-- Exercise data --
┄┄┄┄┄┄┄┄┄┄
-- ==== Sys2Proof/Machine/Assembler.lean ====
section
/-! DEFINITION. The assembler of 30_encoding.md section 3: the syntax of R79 and the pseudo-instructions of R81 to
R84, from text to instructions and to the byte stream of R71. It adds no behaviour to the engine. -/

namespace Sys2Proof.Assembler

/-! ### Pseudo-instructions -/

/-- `ABSORBS "<text>"`: `ABSORB 8*len, <bytes>` (R81). -/
def absorbs (text : List Byte) : Instr := .absorb (BitVec.ofNat 64 (8 * text.length)) text

/-- `REPEAT <k> { <commands> }`: `<k>` copies in sequence (R82). -/
def repeatCommands (k : Nat) (commands : List Instr) : List Instr := (List.replicate k commands).flatten

/-- `DIGEST "<message>"` (R83). -/
def digest (message : List Byte) : List Instr := [.init, absorbs message, .finalize]

/-- `DIGEST "<message>", "<salt>"`: the salt bytes come first (R84). -/
def digestSalted (message salt : List Byte) : List Instr := [.init, absorbs (salt ++ message), .finalize]

/-! ### Text to tokens -/

/-- What a line is made of (R79, R82). -/
inductive Token where
  | word (chars : List Char)
  | quoted (chars : List Char)
  | comma
  | newline
  | openBlock
  | closeBlock
deriving DecidableEq, Repr

/-- Where the lexer stands: in a word, inside quotes, in a comment. -/
inductive LexMode where
  | plain (rev : List Char)
  | quotes (rev : List Char)
  | comment
deriving DecidableEq, Repr

/-- The word read so far, if any, before the tokens that follow. -/
def endWord (rev : List Char) (ts : List Token) : List Token := if rev = [] then ts else .word rev.reverse :: ts

/-- The tokens of a text. A `;` starts a comment that runs to the end of the line (R79).
DESIGN CHOICE (notes/assumptions/20.md): inside quotes a `;`, a comma, a brace and white space are characters of the text
and nothing else; there is no escape, so a text cannot hold a double quote; a quotation left open at the end of its line
is refused. -/
def lexAux : LexMode → List Char → Option (List Token)
  | .plain rev, [] => some (endWord rev [])
  | .quotes _, [] => none
  | .comment, [] => some []
  | .comment, c :: cs => if c = '\n' then (lexAux (.plain []) cs).map (.newline :: ·) else lexAux .comment cs
  | .quotes rev, c :: cs =>
    if c = '\n' then none
    else if c = Char.ofNat 0x22 then (lexAux (.plain []) cs).map (.quoted rev.reverse :: ·)
    else lexAux (.quotes (c :: rev)) cs
  | .plain rev, c :: cs =>
    if c = ' ' ∨ c = '\t' ∨ c = '\r' then (lexAux (.plain []) cs).map (endWord rev)
    else if c = '\n' then (lexAux (.plain []) cs).map fun ts => endWord rev (.newline :: ts)
    else if c = ',' then (lexAux (.plain []) cs).map fun ts => endWord rev (.comma :: ts)
    else if c = ';' then (lexAux .comment cs).map (endWord rev)
    else if c = Char.ofNat 0x22 then (lexAux (.quotes []) cs).map (endWord rev)
    else if c = Char.ofNat 0x7b then (lexAux (.plain []) cs).map fun ts => endWord rev (.openBlock :: ts)
    else if c = Char.ofNat 0x7d then (lexAux (.plain []) cs).map fun ts => endWord rev (.closeBlock :: ts)
    else lexAux (.plain (c :: rev)) cs

/-! ### Numbers, bytes, text -/

/-- The value of a digit in a base, if the character is one. -/
def digitValue (base : Nat) (c : Char) : Option Nat :=
  let n := c.toNat
  let v := if 0x30 ≤ n ∧ n ≤ 0x39 then n - 0x30
    else if 0x61 ≤ n ∧ n ≤ 0x66 then n - 0x61 + 10
    else if 0x41 ≤ n ∧ n ≤ 0x46 then n - 0x41 + 10
    else base
  if v < base then some v else none

/-- The value of digits in a base, `acc` being the value of those before them. -/
def digitsValue (base : Nat) : Nat → List Char → Option Nat
  | acc, [] => some acc
  | acc, c :: cs => (digitValue base c).bind fun d => digitsValue base (base * acc + d) cs

/-- A number, decimal or `0x` hexadecimal (R79). -/
def parseNumber : List Char → Option Nat
  | [] => none
  | '0' :: 'x' :: cs => if cs = [] then none else digitsValue 16 0 cs
  | c :: cs => digitsValue 10 0 (c :: cs)

/-- Pairs of hexadecimal digits as bytes. -/
def parseHexPairs : List Char → Option (List Byte)
  | [] => some []
  | [_] => none
  | c :: d :: cs =>
    (digitsValue 16 0 [c, d]).bind fun v => (parseHexPairs cs).map (BitVec.ofNat 8 v :: ·)

/-- The `<bytes>` of an `ABSORB`: `0x` and pairs of digits, or empty quotes (R79). -/
def parseBytes : Token → Option (List Byte)
  | .word ('0' :: 'x' :: cs) => parseHexPairs cs
  | .quoted [] => some []
  | _ => none

/-- A quoted text as bytes: each character one byte of its ASCII code (R81). -/
def asciiBytes (chars : List Char) : Option (List Byte) :=
  if chars.all (fun c => c.toNat < 128) then some (chars.map fun c => BitVec.ofNat 8 c.toNat) else none

/-! ### Tokens to instructions -/

/-- `ABSORB <n>, <bytes>`, refused unless there are `ceil(n/8)` bytes (R79) and `n` fits in 64 bits (R72). -/
def absorbInstr (n : Nat) (bytes : List Byte) : Option Instr :=
  if n < 2 ^ 64 ∧ bytes.length = (n + 7) / 8 then some (.absorb (BitVec.ofNat 64 n) bytes) else none

/-- `ABSORBS` of a quoted text, refused as `ABSORB` is. -/
def absorbsInstr (text : List Byte) : Option Instr := absorbInstr (8 * text.length) text

/-- One command or pseudo-instruction other than `REPEAT`, by its mnemonic, and the tokens after it. -/
def parseLine (mnemonic : List Char) (ts : List Token) : Option (List Instr × List Token) :=
  if mnemonic = "INIT".toList then some ([.init], ts)
  else if mnemonic = "FINALIZE".toList then some ([.finalize], ts)
  else if mnemonic = "ABSORB".toList then
    match ts with
    | .word n :: .comma :: b :: rest =>
      (parseNumber n).bind fun n => (parseBytes b).bind fun bs => (absorbInstr n bs).map fun i => ([i], rest)
    | _ => none
  else if mnemonic = "ABSORBS".toList then
    match ts with
    | .quoted text :: rest => (asciiBytes text).bind fun bs => (absorbsInstr bs).map fun i => ([i], rest)
    | _ => none
  else if mnemonic = "DIGEST".toList then
    match ts with
    | .quoted text :: .comma :: .quoted salt :: rest =>
      (asciiBytes text).bind fun m => (asciiBytes salt).bind fun t =>
        (absorbsInstr (t ++ m)).map fun i => ([.init, i, .finalize], rest)
    | .quoted text :: rest =>
      (asciiBytes text).bind fun m => (absorbsInstr m).map fun i => ([.init, i, .finalize], rest)
    | _ => none
  else none

/-- Whether a command may end here: at a line's end, at the end of a block, at the end of the text. -/
def atLineEnd : List Token → Bool
  | [] | .newline :: _ | .closeBlock :: _ => true
  | _ => false

/-- The commands up to the end of the text or the end of the block they stand in, and the tokens from there on.
Every call takes at least one token, so their number is fuel enough. -/
def parseCommands : Nat → List Token → Option (List Instr × List Token)
  | 0, _ => none
  | _ + 1, [] => some ([], [])
  | _ + 1, .closeBlock :: ts => some ([], .closeBlock :: ts)
  | fuel + 1, .newline :: ts => parseCommands fuel ts
  | fuel + 1, .word w :: ts =>
    if w = "REPEAT".toList then
      match ts with
      | .word k :: .openBlock :: body =>
        (parseNumber k).bind fun k =>
          match parseCommands fuel body with
          | some (is, .closeBlock :: rest) =>
            if atLineEnd rest then
              (parseCommands fuel rest).map fun r => (repeatCommands k is ++ r.1, r.2)
            else none
          | _ => none
      | _ => none
    else
      match parseLine w ts with
      | some (is, rest) =>
        if atLineEnd rest then (parseCommands fuel rest).map fun r => (is ++ r.1, r.2) else none
      | none => none
  | _ + 1, .quoted _ :: _ => none
  | _ + 1, .comma :: _ => none
  | _ + 1, .openBlock :: _ => none

/-- The instructions of a text, or none where the assembler refuses it (R79). -/
def assemble (text : List Char) : Option (List Instr) :=
  (lexAux (.plain []) text).bind fun ts =>
    match parseCommands (ts.length + 1) ts with
    | some (is, []) => some is
    | _ => none

/-- The byte stream the host sends for instructions: their frames, one after another (R71, R80). -/
def byteStream (program : List Instr) : List Byte := (program.filterMap encode).flatten

end Sys2Proof.Assembler
end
┄┄┄┄┄┄┄┄┄┄
-- The task --
Reproduce verbatim the range of lines that opens the records and closes with the line containing "def digest (message". Omit everything after it.

-- Solution for this problem --
-- ==== Sys2Proof/Machine/Assembler.lean ====
section
/-! DEFINITION. The assembler of 30_encoding.md section 3: the syntax of R79 and the pseudo-instructions of R81 to
R84, from text to instructions and to the byte stream of R71. It adds no behaviour to the engine. -/

namespace Sys2Proof.Assembler

/-! ### Pseudo-instructions -/

/-- `ABSORBS "<text>"`: `ABSORB 8*len, <bytes>` (R81). -/
def absorbs (text : List Byte) : Instr := .absorb (BitVec.ofNat 64 (8 * text.length)) text

/-- `REPEAT <k> { <commands> }`: `<k>` copies in sequence (R82). -/
def repeatCommands (k : Nat) (commands : List Instr) : List Instr := (List.replicate k commands).flatten

/-- `DIGEST "<message>"` (R83). -/
def digest (message : List Byte) : List Instr := [.init, absorbs message, .finalize]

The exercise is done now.